You might be thinking to yourself, “You don’t know my child. I can’t motivate him to do anything.” Many parents tell me that their children are not motivated to do their work. I believe that children are motivated—they just may not be motivated the way you’d like them to be. Keep reading for some concrete tips to help you guide them in their work without having to nag, threaten, or fight with them.
Also, keep in mind that if you carry more of the worry, fear, disappointments, and concern than your child does about his work, ask yourself “What’s wrong with this picture and how did this happen?” Remember, as long as you carry their concerns, they don’t have to.
The way you can stop fighting with your kids over homework every night is to stop fighting with them tonight. Disengage from the dance. Choose some different steps or decide not to dance at all. Let homework stay where it belongs—between the teacher and the student. Stay focused on your job, which is to help your child do his job. Don’t do it for him.
If you feel yourself getting reactive or frustrated, take a break from helping your child with homework. Your blood pressure on the rise is a no-win for everyone. Take five or ten minutes to calm down, and let your child do the same if you feel a storm brewing.
Set limits around homework time. Here are a few possibilities that I’ve found to be effective with families:
When you start over-focusing on your child’s work, pause and think about your own goals. What are your life goals and what “homework” do you need to get done in order to achieve those goals? Model your own persistence and perseverance to your child.
I recommend that within the parameters you set around schoolwork, your child is free to make his own choices. You need to back off a bit as a parent. Otherwise, you won’t be helping him with his responsibilities.
If you take too much control over the situation, it will backfire on you by turning into a power struggle. And believe me, you don’t want a power struggle over homework. I’ve seen many kids purposely do poorly just to show their parents “who’s in charge.” I’ve also seen children who complied to ease their parents’ anxiety, but these same kids never learned to think and make choices for themselves.
I’m a big believer in natural consequences when it comes to schoolwork. Within the structure you set up, your child has some choices. He can choose to do his homework or not. And he can choose to do it well and with effort or not. The natural consequences will come from the choices he makes—if he doesn’t choose to get work done, his grades will drop.
When that happens, you can ask him some honest questions:
“Are you satisfied with how things are going?
“What do you want to do about your grade situation?”
“How can I be helpful to you?”
Be careful not to be snarky or judgmental, just ask the question honestly. Show honest concern and try not to show disappointment.

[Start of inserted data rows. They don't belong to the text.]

/-! ## Commands -/

/-- Everything a command can do: it is refused during a wait; it is turned away in the abort state; else its body's state
is kept with `ERR` telling success, or its body's error is taken on the state before. -/
theorem runCommand_cases {op : Byte} {body : State → Except ErrCode State} {s t : State}
    (h : runCommand op body s = .next t) :
    (waiting s.status = true ∧ t = refuseAccess s) ∨
      (waiting s.status = false ∧ s.status.abort = true ∧ t = takeError op .illegalSequence s) ∨
      (waiting s.status = false ∧ s.status.abort = false ∧ ∃ u, body s = .ok u ∧ t = succeed op u) ∨
      (waiting s.status = false ∧ s.status.abort = false ∧ ∃ e, body s = .error e ∧ t = takeError op e s) := by
  unfold runCommand at h
  split at h
  · rename_i hw
    cases h
    exact .inl ⟨hw, rfl⟩
  · rename_i hw
    rw [Bool.not_eq_true] at hw
    split at h
    · rename_i ha
      cases h
      exact .inr (.inl ⟨hw, ha, rfl⟩)
    · rename_i ha
      rw [Bool.not_eq_true] at ha
      split at h
      · rename_i u hu
        cases h
        exact .inr (.inr (.inl ⟨hw, ha, u, hu, rfl⟩))
      · rename_i e he
        cases h
        exact .inr (.inr (.inr ⟨hw, ha, e, he, rfl⟩))

/-- An accepted command whose body answers a state. -/
theorem runCommand_ok {op : Byte} {body : State → Except ErrCode State} {s u : State}
    (hw : waiting s.status = false) (ha : s.status.abort = false) (hb : body s = .ok u) :
    runCommand op body s = .next (succeed op u) := by
  simp [runCommand, hw, ha, hb]

/-- An accepted command whose body raises an error. -/
theorem runCommand_error {op : Byte} {body : State → Except ErrCode State} {s : State} {e : ErrCode}
    (hw : waiting s.status = false) (ha : s.status.abort = false) (hb : body s = .error e) :
    runCommand op body s = .next (takeError op e s) := by
  simp [runCommand, hw, ha, hb]

/-! ## The bodies of the operations -/

theorem geomBody_ok {s u : State} (h : geomBody s = .ok u) :
    s.status.geomValid = false ∧
      ∃ g, computeGeometry Config.eccBits s.pageSize s.oobSize s.cfg s.table = .ok g ∧ u = latchGeometry g s := by
  unfold geomBody at h
  split at h
  · cases h
  · rename_i hv
    split at h
    · cases h
    · rename_i g hg
      cases h
      exact ⟨by simpa using hv, g, hg, rfl⟩

theorem geomBody_error {s : State} {e : ErrCode} (h : geomBody s = .error e) :
    (s.status.geomValid = true ∧ e = .illegalSequence) ∨
      (s.status.geomValid = false ∧
        computeGeometry Config.eccBits s.pageSize s.oobSize s.cfg s.table = .error e) := by
  unfold geomBody at h
  split at h
  · rename_i hv
    cases h
    exact .inl ⟨hv, rfl⟩
  · rename_i hv
    split at h
    · rename_i e' he
      cases h
      exact .inr ⟨by simpa using hv, he⟩
    · cases h

/-- What the computation of the geometry answers when it succeeds. -/
theorem computeGeometry_ok {ecc : Nat → Nat → Nat} {page oob : Word} {c : Cfg}
    {t : Vector TableEntry Config.nTable} {g : Geometry} (h : computeGeometry ecc page oob c t = .ok g) :
    ∃ strength, lookupStrength t page oob = some strength ∧ page ≠ 0 ∧ page.toNat % chunkSizeOf c = 0 ∧
      ((c.swap = true ∧
          ∃ mark, blockMark page.toNat (chunkSizeOf c) (ecc (chunkSizeOf c) strength.toNat) = some mark ∧
            g = layoutGeometry page.toNat (chunkSizeOf c) strength mark) ∨
        (c.swap = false ∧ g = layoutGeometry page.toNat (chunkSizeOf c) strength (0, 0))) := by
  unfold computeGeometry at h
  split at h
  · cases h
  · rename_i strength hl
    split at h
    · cases h
    · rename_i hp
      rw [not_or, not_not] at hp
      refine ⟨strength, hl, hp.1, hp.2, ?_⟩
      split at h
      · rename_i hs
        split at h
        · cases h
        · rename_i mark hm
          cases h
          exact .inl ⟨hs, mark, hm, rfl⟩
      · rename_i hs
        cases h
        exact .inr ⟨by simpa using hs, rfl⟩

/-- The errors the computation of the geometry can raise. -/
theorem computeGeometry_error {ecc : Nat → Nat → Nat} {page oob : Word} {c : Cfg}
    {t : Vector TableEntry Config.nTable} {e : ErrCode} (h : computeGeometry ecc page oob c t = .error e) :
    e = .unsupportedGeometry ∨ e = .badOperand ∨ (e = .blockMarkInEccRegion ∧ c.swap = true) := by
  unfold computeGeometry at h
  split at h
  · cases h
    exact .inl rfl
  · split at h
    · cases h
      exact .inr (.inl rfl)
    · split at h
      · rename_i hs
        split at h
        · cases h
          exact .inr (.inr ⟨rfl, hs⟩)
        · cases h
      · cases h

theorem tsynBody_ok {s u : State} (h : tsynBody s = .ok u) : s.target.clkPeriodNs ≠ 0 ∧ u = latchTiming s := by
  unfold tsynBody at h
  split at h
  · cases h
  · rename_i hp
    cases h
    exact ⟨hp, rfl⟩

theorem tsynBody_error {s : State} {e : ErrCode} (h : tsynBody s = .error e) :
    s.target.clkPeriodNs = 0 ∧ e = .badOperand := by
  unfold tsynBody at h
  split at h
  · rename_i hp
    cases h
    exact ⟨hp, rfl⟩
  · cases h

theorem selectBuffers_some {g : Geometry} {d : DmaOperands} {b : Buffers} (h : selectBuffers g d = some b) :
    ((payloadTooSmall g d = true ∨ auxTooSmall g d = true) → pagebufTooSmall g d = false) ∧
      b =
        { bounceP := payloadTooSmall g d, bounceA := auxTooSmall g d
          effPayload := if payloadTooSmall g d then d.pagebufAddr else d.payloadAddr
          effAux := if auxTooSmall g d then d.pagebufAddr + g.payloadSize else d.auxAddr } := by
  unfold selectBuffers at h
  split at h
  · cases h
  · rename_i hc
    cases h
    refine ⟨fun ho => ?_, rfl⟩
    by_contra hp
    rw [Bool.not_eq_false] at hp
    apply hc
    rcases ho with ho | ho <;> simp [ho, hp]

/-- What the checks of both builders answer when all pass. -/
theorem builderChecks_ok {s : State} {b : Buffers} (h : builderChecks s = .ok b) :
    s.status.geomValid = true ∧ s.dma.chainAddr.toNat % 4 = 0 ∧ selectBuffers s.geom s.dma = some b := by
  unfold builderChecks at h
  split at h
  · cases h
  · rename_i hv
    split at h
    · cases h
    · rename_i hc
      split at h
      · cases h
      · rename_i b' hb
        cases h
        exact ⟨by simpa using hv, by simpa using hc, hb⟩

/-- The errors the checks of both builders can raise, in their order. -/
theorem builderChecks_error {s : State} {e : ErrCode} (h : builderChecks s = .error e) :
    (s.status.geomValid = false ∧ e = .illegalSequence) ∨
      (s.status.geomValid = true ∧ s.dma.chainAddr.toNat % 4 ≠ 0 ∧ e = .badOperand) ∨
      (s.status.geomValid = true ∧ s.dma.chainAddr.toNat % 4 = 0 ∧ selectBuffers s.geom s.dma = none ∧
        e = .inadequateDmaBuffer) := by
  unfold builderChecks at h
  split at h
  · rename_i hv
    cases h
    exact .inl ⟨hv, rfl⟩
  · rename_i hv
    have hv' : s.status.geomValid = true := by simpa using hv
    split at h
    · rename_i hc
      cases h
      exact .inr (.inl ⟨hv', hc, rfl⟩)
    · rename_i hc
      split at h
      · rename_i hb
        cases h
        exact .inr (.inr ⟨hv', by simpa using hc, hb, rfl⟩)
      · cases h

The expectation is that homework is done to the best of your child’s ability. When he stops making an effort and you see his grades drop, that’s when you invite yourself in. You can say:
“Now it’s my job to help you do your job better. I’m going to help you set up a plan to help yourself and I will check in to make sure you’re following it.”
Set up a plan with your child’s input in order to get him back on his feet. For example, the new rules might be that homework must be done in a public place in your home until he gets his grades back up. You and your child might meet with the teacher to discuss disciplinary actions should his grades continue to drop.
In other words, you will help your child get back on track by putting a concrete plan in place. And when you see this change, then you can step back out of it. But before that, your child is going to sit in a public space and you’re going to work on his math or history, perhaps together.
You’re also checking in more. Depending on the age of your child, you’re making sure that things are checked off before he goes out. You’re adding a half hour of review time for his subjects every day. And then each day after school, he’s checking with his teacher or going for some extra help.
Remember, this plan is not a punishment—it’s a practical way of helping your child to do his best.
Many parents will say that their kids just don’t care about their grades. My guess is that somewhere inside, they do care. “I don’t care” also becomes part of a power struggle.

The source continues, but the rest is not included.